Restrict the output to the lines below starting at the one that contains "def abcBytes : List" and ending at the one that contains "(p + k) = b := by", and restate them word for word, both ends included.

*** Opening of Data shown ***

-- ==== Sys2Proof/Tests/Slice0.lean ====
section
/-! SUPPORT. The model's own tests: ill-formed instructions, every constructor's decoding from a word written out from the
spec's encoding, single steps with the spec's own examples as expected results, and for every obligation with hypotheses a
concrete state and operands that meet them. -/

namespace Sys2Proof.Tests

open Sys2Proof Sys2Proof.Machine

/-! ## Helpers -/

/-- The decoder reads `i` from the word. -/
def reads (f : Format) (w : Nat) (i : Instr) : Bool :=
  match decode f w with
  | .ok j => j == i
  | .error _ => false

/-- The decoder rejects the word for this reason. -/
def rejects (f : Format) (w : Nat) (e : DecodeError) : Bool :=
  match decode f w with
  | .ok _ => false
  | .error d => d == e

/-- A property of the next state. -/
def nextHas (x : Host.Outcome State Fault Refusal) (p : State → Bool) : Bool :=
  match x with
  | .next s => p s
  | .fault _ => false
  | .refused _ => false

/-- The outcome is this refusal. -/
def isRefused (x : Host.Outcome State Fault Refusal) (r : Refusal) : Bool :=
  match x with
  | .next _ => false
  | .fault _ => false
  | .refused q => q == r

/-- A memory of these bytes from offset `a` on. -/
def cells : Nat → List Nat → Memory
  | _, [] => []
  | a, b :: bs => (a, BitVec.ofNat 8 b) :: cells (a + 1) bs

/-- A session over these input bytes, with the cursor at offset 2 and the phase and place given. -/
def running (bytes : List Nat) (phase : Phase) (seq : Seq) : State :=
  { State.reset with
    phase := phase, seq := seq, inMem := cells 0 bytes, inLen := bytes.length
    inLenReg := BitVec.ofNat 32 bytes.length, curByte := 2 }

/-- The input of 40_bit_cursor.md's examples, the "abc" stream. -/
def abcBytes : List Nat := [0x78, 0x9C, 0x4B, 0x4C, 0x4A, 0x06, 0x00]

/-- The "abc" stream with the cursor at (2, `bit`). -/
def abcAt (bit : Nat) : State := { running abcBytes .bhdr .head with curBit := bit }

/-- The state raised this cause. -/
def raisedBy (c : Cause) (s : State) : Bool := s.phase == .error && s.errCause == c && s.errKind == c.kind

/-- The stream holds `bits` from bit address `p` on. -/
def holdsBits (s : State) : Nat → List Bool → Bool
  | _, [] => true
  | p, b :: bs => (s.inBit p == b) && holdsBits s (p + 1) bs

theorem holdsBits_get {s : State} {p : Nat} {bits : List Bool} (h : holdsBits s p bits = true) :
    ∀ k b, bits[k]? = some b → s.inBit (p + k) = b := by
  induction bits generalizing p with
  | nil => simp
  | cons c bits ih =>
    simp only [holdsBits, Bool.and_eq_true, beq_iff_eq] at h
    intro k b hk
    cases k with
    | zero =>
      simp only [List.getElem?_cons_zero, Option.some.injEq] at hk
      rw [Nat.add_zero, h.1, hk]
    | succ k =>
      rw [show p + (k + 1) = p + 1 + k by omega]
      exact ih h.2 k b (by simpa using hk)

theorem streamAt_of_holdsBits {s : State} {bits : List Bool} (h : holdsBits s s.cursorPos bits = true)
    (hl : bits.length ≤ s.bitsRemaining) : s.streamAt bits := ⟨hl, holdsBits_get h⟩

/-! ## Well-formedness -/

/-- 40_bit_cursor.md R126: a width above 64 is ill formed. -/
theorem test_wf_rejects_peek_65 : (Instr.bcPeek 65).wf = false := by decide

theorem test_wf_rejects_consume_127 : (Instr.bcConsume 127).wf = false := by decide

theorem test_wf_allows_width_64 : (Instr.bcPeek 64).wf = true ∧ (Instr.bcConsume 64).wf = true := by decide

*** Close of Data shown ***

- [Response to this exercise]
def abcBytes : List Nat := [0x78, 0x9C, 0x4B, 0x4C, 0x4A, 0x06, 0x00]

/-- The "abc" stream with the cursor at (2, `bit`). -/
def abcAt (bit : Nat) : State := { running abcBytes .bhdr .head with curBit := bit }

/-- The state raised this cause. -/
def raisedBy (c : Cause) (s : State) : Bool := s.phase == .error && s.errCause == c && s.errKind == c.kind

/-- The stream holds `bits` from bit address `p` on. -/
def holdsBits (s : State) : Nat → List Bool → Bool
  | _, [] => true
  | p, b :: bs => (s.inBit p == b) && holdsBits s (p + 1) bs

theorem holdsBits_get {s : State} {p : Nat} {bits : List Bool} (h : holdsBits s p bits = true) :
    ∀ k b, bits[k]? = some b → s.inBit (p + k) = b := by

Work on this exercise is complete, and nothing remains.